To access the API you would use the Sanitizer() constructor to create and configure a Sanitizer instance. The configuration options parameter allows you to specify the allowed and dis-allowed elements and attributes, and to enable custom elements and comments.

The most common use-case - preventing XSS - is handled by the default configuration. Creating a Sanitizer() with a custom configuration is necessary only to handle additional, application-specific use cases.

The API has two main methods for sanitizing data:

  1. Element.setHTML() parses and sanitizes a string of HTML and immediately inserts it into the DOM as a child of the current element. This is essentially a "safe" version of Element.innerHTML, and should be used instead of innerHTML when inserting untrusted data.
  2. Sanitizer.sanitize() sanitizes data that is in a Document or DocumentFragment. It might be used, for example, to sanitize a Document instance in a frame.

Parsing and sanitizing strings

The result of parsing a string of HTML depends on the context/the element into which it is inserted.

For example, an HTML string containing <td> elements is valid if inserted under a <table> elements, but will be dropped if inserted in a <div> element. Similarly, an <em> element is a valid node in a <div> but the tag will be escaped if used in a <textarea>:

html
<!-- "<em>bla</em>" inserted into <div> -->
<div><em>bla</em></div>

<!-- "<em>bla</em>" inserted into <textarea> -->
<textarea>&lt;em&gt;bla</textarea>

The target element must therefore be known when the parser is run and the resulting subtree must be inserted into that same type of element in the DOM, or the result will be incorrect. This consideration does not matter for Element.setHTML() as it is called on a particular element and the context is therefore implicit.

The parser may also perform normalization operations on the input string.

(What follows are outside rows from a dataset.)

/-- What the scan of a port does in one CK_SCAN cycle. What is shifted is the row, the plane and the index of the bit,
the last being sink output 0. -/
structure Scan where
  oeN : Bool
  lat : Bool
  rowen : Bool
  rowa : Nat
  shift : Option (Nat × Nat × Nat)
  deriving DecidableEq, Repr

/-- The levels of a port's 12 output pads. -/
structure Pads where
  col : BitVec 4
  clk : Bool
  lat : Bool
  oeN : Bool
  rowa : BitVec 4
  rowen : Bool
  deriving DecidableEq, Repr

/-- The held levels of bank DP (Table 11.5). -/
def Pads.held : Pads := ⟨0, false, false, true, 0, false⟩

/-- The plane of a row at a cycle from the row's end of pre-discharge: the plane and the cycle within it. -/
def planeAt (u : Nat) : Nat → Nat → Option (Nat × Nat)
  | 0, _ => none
  | n + 1, z => if z < 10 + onSlot u n then some (n, z) else planeAt u n (z - (10 + onSlot u n))

/-- The scan at a cycle of a frame of rows of `sRow` cycles, unit `u` and `ue` effective (Tables 13.2 and 13.3). ROWEN
and ROWA change where Table 13.3 says, and until row 0 begins they stay as `prev` gives them. -/
def scanAt (sRow u ue pre : Nat) (prev : Bool × Nat) (z : Nat) : Scan :=
  let row := (z - 300) / sRow
  let y := (z - 300) % sRow
  if z < 300 then ⟨true, false, prev.1, prev.2, if z < 256 then some (0, 5, z) else none⟩
  else if 16 ≤ row then ⟨true, false, true, 15, none⟩
  else if y < pre then
    ⟨true, false, false, if pre / 2 ≤ y then row else if row = 0 then prev.2 else row - 1, none⟩
  else match planeAt u 6 (y - pre) with
  | none => ⟨true, false, true, row, none⟩
  | some (b, g) =>
    { oeN := !(10 ≤ g && g < 10 + ue * 2 ^ b), lat := 3 ≤ g && g < 5, rowen := true, rowa := row,
      shift := if 6 ≤ g ∧ g < 262 then
          (if 0 < b then some (row, b - 1, g - 6) else if row < 15 then some (row + 1, 5, g - 6) else none)
        else none }

/-- The bit on DPn_COL[k] in a cycle in which something is shifted: colour B of the last column comes first (R299). -/
def State.colBit (s : State) (p k : Nat) (sh : Nat × Nat × Nat) : Bool := s.sinkBit p k sh.1 sh.2.1 (255 - sh.2.2)

/-- A port's scan-out is enabled: PD_SCAN on and EN at 1. -/
def State.portOn (s : State) (p : Nat) : Bool := s.up 8 && s.rbit (dpReg p 0) 0

/-- The pads of a pattern as DPn_FAULT numbers them. -/
def Pads.ofBits (b : BitVec 12) : Pads :=
  ⟨b.setWidth 4, b.getLsbD 4, b.getLsbD 5, b.getLsbD 6, (b >>> 7).setWidth 4, b.getLsbD 11⟩

/-- Pattern `i` of the 24 of a self-test: each pad in turn high with every other low, then low with every other high.
ROWEN and OE_N never light a row together: while OE_N is low for its own pattern ROWEN is low, else OE_N is high with
ROWEN (R315). -/
def testPattern (i : Nat) : BitVec 12 :=
  let own : BitVec 12 := BitVec.ofNat 12 (2 ^ (i / 2))
  let v := if i % 2 = 0 then own else ~~~own
  if v.getLsbD 11 ∧ v.getLsbD 6 = false then (if i / 2 = 6 then v &&& 0x7FF else v ||| 0x040) else v

/-- The scan of the frame that a port is in, at a cycle: OE_N is high under BLANK, in a frame blanked by a fault, whose
ROWEN is low too, and in row 0 of a frame with a self-test (R314, R315, Table 13.6). -/
def State.portScan (s : State) (p z : Nat) : Scan :=
  let d := s.dport p
  let q := scanAt d.row d.u d.unit d.pre d.prev z
  { q with
    oeN := q.oeN || d.blanked || s.rbit (dpReg p 0) 1 || (d.test && decide (z < 300 + d.row)),
    rowen := q.rowen && !d.blanked }

/-- A port's pads as driven in cycle `z` of its frame: held while EN is 0, while no frame has started, and while bank DP
is shuttered (Table 13.6, Table 11.5). A self-test takes 200 cycles for each of its patterns. CLK is high in the second
half (`late`) of a cycle that shifts a bit, so that COL changes as it falls (R300); the level of COL while nothing is
shifted is free (log entry 148). -/
def State.portPads (s : State) (p z : Nat) (late : Bool) : Pads :=
  let d := s.dport p
  if s.shut 2 ∨ s.portOn p = false ∨ d.frame = false then Pads.held
  else if d.test ∧ z < 4800 then Pads.ofBits (testPattern (z / 200))
  else
    let q := s.portScan p z
    { col := match q.shift with
        | some sh => BitVec.ofNat 4 (((List.range 4).map fun k => if s.colBit p k sh then 2 ^ k else 0).sum)
        | none => Config.colIdle p z
      clk := late && q.shift.isSome
      lat := q.lat
      oeN := q.oeN
      rowa := BitVec.ofNat 4 q.rowa
      rowen := q.rowen }

/-! ## Arms (R306) -/

/-- The cells armed for a tick. -/
def State.armedFor (s : State) (n : BitVec 48) : List Nat := (List.range 192).filter fun c => (s.cell c).arm == some n

/-- Some cell is armed. -/
def State.anyArmed (s : State) : Bool := s.disp.cells.any fun q => q.2.arm.isSome

/-- A cell's arm ended. -/
def State.unarm (s : State) (c : Nat) : State := s.updCell c fun x => { x with arm := none, verdict := none }

/-- EV97 + 4p for a cell (Table 13.5): 1 dark outside a flip, 2 not qualified, 3 skipped. -/
def State.ev97 (s : State) (c kind : Nat) : State :=
  s.raise (97 + 4 * (c / 16)) (.res 0 c) (wordOf (c % 16 + 256 * kind))

/-- The arms of a tick ended without a flip (R307, R308). -/
def State.endArms (s : State) (kind : Nat) (cells : List Nat) : State :=
  s.each cells fun s c => (s.unarm c).ev97 c kind

/-- The arms for ticks above `old` and below `new`: no boundary of theirs occurs (R308). -/
def State.skipArms (s : State) (old new : Nat) : State :=
  s.endArms 3 ((List.range 192).filter fun c => match (s.cell c).arm with
    | some a => decide (old < a.toNat ∧ a.toNat < new)
    | none => false)

/-- A write to SRAM has touched a cell's back sash: after its verification began it fails with WHY 3 (R309). -/
def State.cellWritten (s : State) (a : Nat) : State :=
  match sramRegion a with
  | some r =>
    if r = 2 ∨ r = 3 then
      let c := (a - bankBase (r - 2)) / 1024
      if (s.cell c).verdict.isSome ∧ s.backBank c = r - 2 then s.updCell c fun x => { x with verdict := some 3 } else s
    else s
  | none => s

/-! ## Verification (R170, R309) -/

/-- The check of a cell's back sash: every word and the check word read, and the CRC compared. WHY 0 passes. -/
def State.verifyCell (s : State) (c : Nat) : State × Nat :=
  let b := s.backBank c
  let r := s.sramRead (cellAddr b c) 1024
  let k := r.1.eccRead (chkKey b c)
  if r.2 ∨ k.2 then (k.1, 1)
  else if crc32c (k.1.rdBytes (cellAddr b c) 1024) = k.1.chkOf b c then (k.1, 0) else (k.1, 1)

/-- Slot 39: every cell armed for the next tick is verified (R309). -/
def State.verifyArmed (s : State) : State :=
  s.each (s.armedFor (s.tick.num + 1)) fun s c =>
    let r := s.verifyCell c
    r.1.updCell c fun x => { x with verdict := some r.2 }

/-! ## The flip (R307, R310 to R312) -/

/-- The boundary of an armed tick is qualified (R307, R48). -/
def State.qualified (s : State) : Bool :=
  !s.rbit dispCtrl 0 || s.tick.srcF == 3 || s.tick.flipInd || s.tick.st == .holdover || s.tick.st == .slewing

/-- One armed cell at the boundary of its tick: FRONT inverted, or the cell made dark. A cell that no slot 39 has
verified is verified now. -/
def State.flipCell (s : State) (c : Nat) : State :=
  let r := match (s.cell c).verdict with
    | some w => (s, w)
    | none => s.verifyCell c
  if r.2 = 0 then
    r.1.updCell c fun x => { x with
      front := !x.front, dark := false, why := 0, bad := false, arm := none, verdict := none }
  else
    { r.1 with prot := { r.1.prot with flipFail := sat16 r.1.prot.flipFail } }.updCell c
      fun x => { x with dark := true, why := r.2, arm := none, verdict := none }

/-- A front cell met uncorrectable: EV97 kind 1, and dark with WHY 2 from the next frame start (R313). -/
def State.frontBad (s : State) (c : Nat) : State :=
  if (s.cell c).dark ∨ (s.cell c).bad then s else (s.updCell c fun x => { x with bad := true }).ev97 c 1

/-- A front word carried to the back bank: an uncorrectable one as a poisoned word (R312). -/
def State.copyWord (s : State) (c i : Nat) : State :=
  let f := cellAddr (s.frontBank c) c + 8 * i
  let b := cellAddr (s.backBank c) c + 8 * i
  let r := s.eccRead f
  if r.2 then (r.1.setEcc b .poisoned).frontBad c else r.1.wrWhole b (r.1.rdBytes f 8)

/-- Copy-forward of one cell with its check word (R312). An uncorrectable check word is carried as poisoned. -/
def State.copyForward (s : State) (c : Nat) : State :=
  let s1 := s.each (List.range 128) fun s i => s.copyWord c i
  let r := s1.eccRead (chkKey (s1.frontBank c) c)
  let s2 := r.1.setChk (r.1.backBank c) c (r.1.chkOf (r.1.frontBank c) c)
  if r.2 then s2.setEcc (chkKey (s2.backBank c) c) .poisoned else s2

/-- The occurrence of EV96 + 4p for one owner: only that owner's cells (R316). -/
def State.ev96 (s : State) (p : Nat) (flipped dark : List Nat) (o : Nat) : State :=
  let bits (cs : List Nat) : Nat :=
    ((cs.filter fun c => c / 16 == p && s.owner 0 c == o).map fun c => 2 ^ (c % 16)).sum
  s.raise (96 + 4 * p) (.tenant o) (wordOf (bits flipped + 65536 * bits dark))

/-- The flip of the tick that has begun (R307, R310 steps 1 and 2, Table 13.5), and the cells that have flipped. -/
def State.flip (s : State) : State × List Nat :=
  let cells := s.armedFor s.tick.num
  if cells.isEmpty then (s, [])
  else
    let q := s.qualified
    let s1 := if q then s.each cells State.flipCell else s.endArms 2 cells
    let flipped := if q then cells.filter fun c => !(s1.cell c).dark else []
    let dark := if q then cells.filter fun c => (s1.cell c).dark else []
    let s2 := { s1 with disp := { s1.disp with
      flipTick := s.tick.num, flipped := flipped.length, darkened := dark.length } }
    let s3 := s2.raise 10 .granted (wordOf (flipped.length + 256 * dark.length + s.now % 65536 * 65536))
    let s4 := if q then
        s3.each (cells.map fun c => c / 16).dedup fun s p =>
          s.each ((cells.filter fun c => c / 16 == p).map fun c => s.owner 0 c).dedup fun s o => s.ev96 p flipped dark o
      else s3
    (s4, flipped)

/-! ## Scan-out (R301, R313, R314) -/

/-- A port's frame that ends has read every front word: corrections, and cells with an uncorrectable word, which are
dark from the next frame (R313). Dark cells are not read. -/
def State.scanFront (s : State) : State :=
  s.each (s.ecc.map fun q => q.1) fun s k =>
    match sramRegion k with
    | some r =>
      let c := (k - bankBase (r - 2)) / 1024
      if (r = 2 ∨ r = 3) ∧ s.frontBank c = r - 2 ∧ s.portOn (c / 16) ∧ (s.dport (c / 16)).frame ∧
          (s.cell c).dark = false then
        let q := s.eccRead k
        if q.2 then q.1.frontBad c else q.1
      else s
    | none => s

/-- Pads of a port faulted (R314): DPn_FAULT, ACTIVE and EV98 + 4p. -/
def State.padFault (s : State) (p : Nat) (bad : BitVec 12) : State :=
  let f := (s.dport p).fault ||| bad
  (s.updDport p fun d => { d with fault := f, active := true }).raise (98 + 4 * p) .granted (wordOf f.toNat)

As a result, even if the HTML is valid and the sanitizer method does nothing, the sanitized output may not precisely match the unsanitized input. This applies to both methods.

Interfaces

Sanitizer Experimental

Provides the functionality to define a sanitizer configuration, to sanitize untrusted strings of HTML for later insertion into the DOM, and to sanitize Document and DocumentFragment objects.

Element.setHTML()

Parses a string of HTML into a subtree of nodes, sanitizes it using a Sanitizer object, then sets it as a child of the current element.

Examples

The following examples show how to use the sanitizer API using the default sanitizer (at time of writing configuration operations are not yet supported).

Sanitize a string immediately

The code below demonstrates how Element.setHTML() is used to sanitize a string of HTML and insert it into the Element with an id of target.

The script element is disallowed by the default sanitizer so the alert is removed.

js
const unsanitized_string = "abc <script>alert(1)<" + "/script> def"; // Unsanitized string of HTML

const sanitizer = new Sanitizer(); // Default sanitizer;

// Get the Element with id "target" and set it with the sanitized string.
const target = document.getElementById("target");
target.setHTML(unsanitized_string, { sanitizer });

console.log(target.innerHTML);
// "abc  def"

Sanitize a frame

To sanitize data from an <iframe> with id userFrame:

js
const sanitizer = new Sanitizer(); // Default sanitizer;

// Get the frame and its Document object
const frame_element = document.getElementById("userFrame");
const unsanitized_frame_tree = frame_element.contentWindow.document;

// Sanitize the document tree and update the frame.
const sanitized_frame_tree = sanitizer.sanitize(unsanitized_frame_tree);
frame_element.replaceChildren(sanitized_frame_tree);

Specifications

Specification
HTML Sanitizer API
# sanitizer-api

Browser compatibility

BCD tables only load in the browser